[Saved data entries]
/-- Where the values of an instruction in flight go: nowhere, one 32-bit register, a pair, a quad, a k register
or pair, an h register, a predicate (R79, R295). -/
inductive Dst where
  | none
  | regs (first : Reg) (words : Nat)
  | pred (n : Nat)
  deriving DecidableEq, Repr

/-- A path of a warp: what a live PC slot or a spilled path entry holds (R81, R213). -/
structure PathState where
  pc : DWord
  rpc : Option DWord
  mask : Word
  deriving DecidableEq, Repr

/-- Why a path does not issue (R34). Every cause but the first three carries what the wait has already done. -/
inductive Wait where
  | ready                                   -- not waiting
  | regs (rs : List Reg)                    -- an empty register (R80, R65)
  | join                                    -- at its join (R215)
  | retry (long : Bool)                     -- a fence, a pair reservation or an ordering wait, judged again at each choice
  | stall                                   -- Stalled: a full range-lock table, engine queue or set of slots (R34)
  | bar (n : Nat)                           -- a named barrier, arrived (R428)
  | gbar                                    -- the gang barrier, arrived (R430)
  | waitv (tag : Nat)                       -- waitv in progress (R394)
  | mwait (n : Nat)                         -- a batch number (R417)
  | ewait (cmds : List (Nat × Bool)) (allow : Nat)   -- engine commands and the allowance (R425)
  | sleep (until_ : Nat)                    -- clock at which it ends (R348)
  | feed (tag : Nat)                        -- Stalled: a store some lanes of which the write buffer has not yet taken (R140)
  | range (ops : Nat)                       -- cwb, cinv, cflush: operation number (R388)
  | record (tag : Nat) (got : Option (List Byte))  -- the record read of glaunch (R433)
  | unit (op : Nat)                         -- xlat.upd, hphase, ilock, wswitch: operation number
  | fetch (token : Nat)                     -- a fetch fault at the pager (R58)
  | spill (token : Nat)                     -- a fault on the spill area at the pager (R198)
  | brk                                     -- stopped at a breakpoint or halt until its save record is reserved (R66)
  deriving DecidableEq, Repr

/-- A pending `ordp` (R305): its order, scope and address. -/
structure OrdPfx where
  order : Order
  scope : Scope
  addr : DWord
  deriving DecidableEq, Repr

/-- A PC slot (R81, R304, R305). -/
structure Slot where
  live : Bool
  path : PathState
  wait : Wait
  age : Word
  reach : BitVec 16
  susp : BitVec 16
  ordPfx : Option OrdPfx
  /-- set by a FATAL fetch reply: the fault code the next fetch raises (R58) -/
  fetchFault : Option (BitVec 8)
  deriving DecidableEq, Repr

/-- A spill-stack entry (R213). -/
inductive SpillEnt where
  | path (p : PathState) (waitJ : Bool)
  | join (pc : DWord) (mask : Word) (rpc : Option DWord)
  deriving DecidableEq, Repr

/-- A hardware-loop level (R351). -/
structure Level where
  start : DWord
  stop : DWord
  lc : Bool
  deriving DecidableEq, Repr

/-- The warp-visible registers of R82 that the warp holds (R86, R87, R89, R90) and the latches of R84. -/
structure Csr where
  status : Word
  fpmode : Word
  faultcode : Word
  faultlanes : Word
  faultpc : DWord
  faultaddr : DWord
  faultem : Word
  rowprog : Word
  batchIssued : BitVec 16
  batchDone : BitVec 16
  cycleLatch : Option Word
  heapBaseLatch : Option Word
  heapLimitLatch : Option Word
  deriving DecidableEq, Repr

/-- State of an operand-log entry (R67). -/
inductive LogState where
  | free | pending | resolved | fatal | replaying
  deriving DecidableEq, Repr

/-- An operand-log entry (R62, R63, R67). `code` is the fault that was logged, `tokens` the records still unanswered with the code of each,
`seq` the order of logging (R64), `lane` a lane of the path that issued it. -/
structure LogEnt where
  state : LogState
  pc : DWord
  enc : DWord
  lanes : Word
  order : Word
  addr : Tab DWord
  data : Tab (BitVec 128)
  tag : Nat
  kind : Nat
  code : BitVec 8
  tokens : List (Nat × BitVec 8)
  /-- the pages of the logged lanes' faults, by first address and bytes (R60, R65) -/
  pages : List (Nat × Nat)
  row : Nat
  memfx : Bool
  seq : Nat
  lane : Nat
  deriving DecidableEq, Repr

/-- A deferred fault on its way to its warp (R56). `lane` is a lane of the path that issued the instruction, which tells the
faulting path. -/
structure Deferred where
  code : BitVec 8
  kind : Nat
  pc : DWord
  lanes : Word
  addr : DWord
  tag : Nat
  lane : Nat
  deriving DecidableEq, Repr

/-- What an instruction in flight still owes its warp: the lanes not yet delivered (R79), and for `waitv` the
condition (R393). -/
inductive PendKind where
  | load (bytes : Nat) (sx : Bool)      -- loads and atomics with return
  | store                               -- stores and reductions: acknowledgements
  | waitv (cond : Nat) (bytes : Nat)    -- satisfied lanes are delivered together
  | long                                -- div, fdiv, fsqrt and other results that arrive
  | refLoad                             -- hld, hcas, hcopy import: the barrier of R183
  | hcmp
  | pin (bias : Bool)                   -- hpin (true), hunpin
  | hsize
  | reg                                 -- csrr, perf, gstat, status values: arrive
  | launch                              -- the identifier of glaunch
  | record                              -- the record read of glaunch
  | matrix                              -- mrow.get
  deriving DecidableEq, Repr

/-- One store piece of a write-buffer entry (R140): the instruction it belongs to, its lane, its offset in the line
and its bytes. -/
structure Piece where
  tag : Nat
  bid : Nat
  wi : Nat
  lane : Nat
  va : DWord
  off : Nat
  bytes : List Byte
  hint : Nat
  secure : Bool
  priv : Bool
  deriving DecidableEq, Repr

/-- An instruction in flight. -/
structure Pend where
  tag : Nat
  bid : Nat
  wi : Nat
  slot : Nat
  pc : DWord
  enc : DWord
  kind : PendKind
  dst : Dst
  dst2 : Dst
  need : Word
  /-- values waiting to be delivered together (long results, waitv, raw alias of hpin) -/
  vals : Tab (BitVec 128)
  order : Order
  scope : Scope
  /-- comparands or new values the barrier needs later -/
  aux : Tab DWord
  /-- stores that the write buffer has not yet taken, in order (R140) -/
  feed : List Piece
  deriving DecidableEq, Repr
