-- ==== Sys2Proof/Machine/Lanes.lean ====
section
/-!
DEFINITION. The shape shared by every instruction that computes a value for each lane, or once for a uniform form
(R299-R301, R321-R325, R356-R358, R375-R376): operands by format, the static checks, and the effect.
-/

namespace Sys2Proof.Machine

/-- The operands of an instruction: destination, three sources, and the source-lane modifier on B (R301). -/
structure Opnds where
  d : Opd
  a : Opd := .zero
  b : Opd := .zero
  c : Opd := .zero
  kind : Nat := 0
  amt : Nat := 0
  deriving DecidableEq, Repr

/-- What is computed: the widths of the destination and of the sources in words (0: not used), whether the destination
or C is a predicate, whether the result arrives later (R328), and the value with its flags from FPMODE and the
operands. -/
structure LaneOp where
  dW : Nat := 1
  aW : Nat := 1
  bW : Nat := 0
  cW : Nat := 0
  dPred : Bool := false
  cPred : Bool := false
  long : Bool := false
  f : Word → DWord → DWord → DWord → DWord × Word

/-! ### Operands by format -/

/-- The operands of sub-format A (R293). -/
def opndsA (f : FmtA) : Opnds :=
  { d := opd9 f.d, a := opd9 f.a, b := opd9 f.b, c := opd9 f.c, kind := f.lkind.toNat, amt := f.lamt.toNat }

/-- The operands of sub-format B with the immediate as b (R294, R337). -/
def opndsB (f : FmtB) : Opnds := { d := opd9 f.d, a := opd9 f.a, b := .imm (f.imm.signExtend 64) }

/-- The operands of an L32 word with a register as b (R291). -/
def opndsDab (f : F32) : Opnds := { d := opd7 f.d, a := opd7 f.a, b := opd7 f.b }

/-- The operands of an L32 word with an immediate as b (R292). -/
def opndsDai (f : F32) : Opnds := { d := opd7 f.d, a := opd7 f.a, b := .imm (f.b.signExtend 64) }

/-- The operands of an S16 word: D is the first source as well (R289). -/
def opnds16 (float : Bool) (f : F16) : Opnds := { d := .v f.d.toNat, a := .v f.d.toNat, b := opdS float f.s }

/-! ### Static checks (R299-R301, R306) -/

/-- Whether the modifier of an operand B is one the instruction may not hold (R301). -/
def lkindBad (f : FmtA) (lk : Bool) : Bool :=
  if f.lkind = 0 then f.lamt ≠ 0
  else !lk || f.lkind == 7 || !(match opd9 f.b with | .v _ | .o _ => true | _ => false)

/-- Whether a field of sub-format A that the instruction does not use is not zero, a strict bit stands on a field that
is no source, RND is one the instruction does not take, or the modifier is bad (R299-R301, R306). `raw` says that C is
read as a number. -/
def badA (f : FmtA) (useD srcA srcB srcC raw rnd lk : Bool) : Bool :=
  (!useD && f.d != 0) || (!srcA && f.a != 0) || (!srcB && f.b != 0) || (!srcC && !raw && f.c != 0) ||
  (!srcA && f.strict.getLsbD 0) || (!srcB && f.strict.getLsbD 1) || (!srcC && f.strict.getLsbD 2) ||
  (!rnd && f.rnd != 0) || lkindBad f lk

/-- The fields of a lane instruction (R299): vector roles, or uniform roles. -/
def LaneOp.fields (op : LaneOp) (uni : Bool) (x : Opnds) (strict : BitVec 3) : List Field :=
  let src := if uni then Role.usrc else Role.vsrc
  [{ opd := x.d, role := if op.dPred then .pred else if uni then .udst else .vdst, words := op.dW, dst := true }] ++
  (if op.aW = 0 then [] else [{ opd := x.a, role := src, words := op.aW, strict := strict.getLsbD 0 }]) ++
  (if op.bW = 0 then [] else [{ opd := x.b, role := src, words := op.bW, strict := strict.getLsbD 1 }]) ++
  (if op.cW = 0 then [] else
    [{ opd := x.c, role := if op.cPred then .pred else src, words := op.cW, strict := strict.getLsbD 2 }])

/-- The shape of an encoding that no row allows: ILLEGAL_OPCODE whatever its operands. -/
def badShape (gov : Bool) : Shape := { opcodeBad := true, fields := [], gov := gov }

/-- The shape of a lane instruction of sub-format A; `none` stands for a type the row does not allow. -/
def shapeA (op : Option LaneOp) (uni rnd lk raw : Bool) (f : FmtA) : Shape :=
  match op with
  | none => badShape (!uni)
  | some op => { opcodeBad := badA f true (op.aW != 0) (op.bW != 0) (op.cW != 0) raw rnd lk,
                 fields := op.fields uni (opndsA f) f.strict, gov := !uni }

/-- The shape of a lane instruction of another format, whose unused fields are zero when `ok`. -/
def shapeX (op : LaneOp) (uni ok : Bool) (x : Opnds) : Shape :=
  { opcodeBad := !ok, fields := op.fields uni x 0, gov := !uni }

/-! ### The effect (R322, R323, R328, R358, R376) -/

/-- One lane of a source of `w` words. -/
def srcLane (c : Ctx) (x : Opd) (w i : Nat) : DWord :=
  match w with
  | 0 => 0
  | 2 => read64 c.blk c.warp c.ref.wi x i
  | _ => (read32 c.blk c.warp c.ref.wi x i).setWidth 64

/-- One lane of B under its source-lane modifier; a lane outside the warp reads 0 (R301). -/
def modLane (c : Ctx) (x : Opnds) (w i : Nat) : DWord :=
  match laneMod x.kind x.amt i with
  | some j => srcLane c x.b w j
  | none => 0

/-- The value and flags of one lane. -/
def laneValue (op : LaneOp) (x : Opnds) (c : Ctx) (i : Nat) : DWord × Word :=
  op.f c.warp.csr.fpmode (srcLane c x.a op.aW i) (modLane c x op.bW i) (srcLane c x.c op.cW i)

/-- The flags of all active lanes (R279). -/
def laneFlags (op : LaneOp) (x : Opnds) (c : Ctx) : Word :=
  (lanesOf c.m).foldl (fun fl i => fl ||| (laneValue op x c i).2) 0

/-- Divisions and the like that the warp has outstanding (R328, R363). -/
def longCount (s : State) (r : PathRef) : Nat :=
  (s.pends.filter (fun p => p.bid == r.bid && p.wi == r.wi && p.kind == .long)).length

/-- The effect of a lane instruction. -/
def laneEff (op : LaneOp) (x : Opnds) (c : Ctx) (s : State) : Res :=
  if op.dPred then .done (writePred c x.d (fun i => (laneValue op x c i).1.getLsbD 0) (raiseFlags c (laneFlags op x c) s))
  else if op.long then
    if c.m = 0 then .done s
    else if 2 ≤ longCount s c.ref then .wait (.retry false)
    else .done (arriveLater c .long (dstOf x.d op.dW) c.m
      ((lanesOf c.m).map (fun i => (i, (laneValue op x c i).1.setWidth 128)))
      (raiseFlags c (laneFlags op x c) s))
  else .done (writeLanes c x.d op.dW (fun i => (laneValue op x c i).1.setWidth 128) (raiseFlags c (laneFlags op x c) s))

/-- The effect of a uniform instruction: one value, no lane, no flag, l unchanged (R375, R376). -/
def uniEff (op : LaneOp) (x : Opnds) (c : Ctx) (s : State) : Res :=
  .done (writeK c x.d op.dW ((laneValue op x c 0).1.setWidth 128) s)

/-- A lane instruction whose type the row does not allow has no effect (never reached: the check refuses it). -/
def noEff : Ctx → State → Res := fun _ s => .done s

/-! ### The issue of a lane instruction, by format -/

/-- Sub-format A, vector. -/
def laneA (i : Instr) (op : Option LaneOp) (lk : Bool) (f : FmtA) (s : State) : Host.Outcome State Fault Refusal :=
  issue i (shapeA op false false lk false f) noPre
    (match op with | some op => laneEff op (opndsA f) | none => noEff) s

/-- Sub-format A, vector, of a form that rounds: RND 0-4 (R298, R356). -/
def laneR (i : Instr) (op : Option LaneOp) (lk : Bool) (f : FmtA) (s : State) : Host.Outcome State Fault Refusal :=
  let op := if f.rnd.toNat ≤ 4 then op else none
  issue i (shapeA op false true lk false f) noPre
    (match op with | some op => laneEff op (opndsA f) | none => noEff) s

/-- A conversion: C is a number, B and LKIND are in use only where the operation reads b; `old` makes d the third
source (R366-R369). -/
def laneCvt (i : Instr) (op : Option LaneOp) (old : Bool) (f : FmtA) (s : State) : Host.Outcome State Fault Refusal :=
  let x : Opnds := { opndsA f with c := if old then opd9 f.d else .zero }
  match op with
  | none => issue i (badShape true) noPre noEff s
  | some op => issue i { opcodeBad := badA f true true (op.bW != 0) false true true (op.bW != 0),
                         fields := op.fields false x (f.strict &&& 3) } noPre (laneEff op x) s

/-- Sub-format B, vector; `movi` requires A = 0 (R337). -/
def laneB (i : Instr) (op : Option LaneOp) (f : FmtB) (s : State) : Host.Outcome State Fault Refusal :=
  match op with
  | none => issue i (badShape true) noPre noEff s
  | some op => issue i (shapeX op false (op.aW != 0 || f.a == 0) (opndsB f)) noPre (laneEff op (opndsB f)) s

/-- L32 with registers; a unary form requires B = 0 (R317). -/
def laneDab (i : Instr) (op : LaneOp) (f : F32) (s : State) : Host.Outcome State Fault Refusal :=
  issue i (shapeX op false (op.bW != 0 || f.b == 0) (opndsDab f)) noPre (laneEff op (opndsDab f)) s

/-- A form that reads its destination as the addend, L32 or sub-format B (R365). -/
def laneAcc (i : Instr) (op : LaneOp) (x : Opnds) (s : State) : Host.Outcome State Fault Refusal :=
  let x' := { x with c := x.d }
  issue i (shapeX op false true x') noPre (laneEff op x') s

/-- L32 with an immediate; `movi` requires A = 0 (R317). -/
def laneDai (i : Instr) (op : LaneOp) (f : F32) (s : State) : Host.Outcome State Fault Refusal :=
  issue i (shapeX op false (op.aW != 0 || f.a == 0) (opndsDai f)) noPre (laneEff op (opndsDai f)) s

/-- S16 (R290). -/
def lane16 (i : Instr) (float : Bool) (op : LaneOp) (f : F16) (s : State) : Host.Outcome State Fault Refusal :=
  issue i (shapeX op false true (opnds16 float f)) noPre (laneEff op (opnds16 float f)) s

/-- Uniform, sub-format A: C, RND and LKIND are zero (R375). -/
def uniA (i : Instr) (op : Option LaneOp) (f : FmtA) (s : State) : Host.Outcome State Fault Refusal :=
  issue i (shapeA op true false false false f) noPre
    (match op with | some op => uniEff op (opndsA f) | none => noEff) s

/-- Uniform, sub-format B. -/
def uniB (i : Instr) (op : Option LaneOp) (f : FmtB) (s : State) : Host.Outcome State Fault Refusal :=
  match op with
  | none => issue i (badShape false) noPre noEff s
  | some op => issue i (shapeX op true (op.aW != 0 || f.a == 0) (opndsB f)) noPre (uniEff op (opndsB f)) s

/-- Uniform, L32 with registers. -/
def uniDab (i : Instr) (op : LaneOp) (f : F32) (s : State) : Host.Outcome State Fault Refusal :=
  issue i (shapeX op true (op.bW != 0 || f.b == 0) (opndsDab f)) noPre (uniEff op (opndsDab f)) s

/-- Uniform, L32 with an immediate. -/
def uniDai (i : Instr) (op : LaneOp) (f : F32) (s : State) : Host.Outcome State Fault Refusal :=
  issue i (shapeX op true true (opndsDai f)) noPre (uniEff op (opndsDai f)) s

end Sys2Proof.Machine
end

**TASK ITEM**: Restate exactly the records above from their first line through the line that holds "pred (n : Nat)", please, including both and leaving out all others.

**EXERCISE RESULT**:
/-- Where the values of an instruction in flight go: nowhere, one 32-bit register, a pair, a quad, a k register
or pair, an h register, a predicate (R79, R295). -/
inductive Dst where
  | none
  | regs (first : Reg) (words : Nat)
  | pred (n : Nat)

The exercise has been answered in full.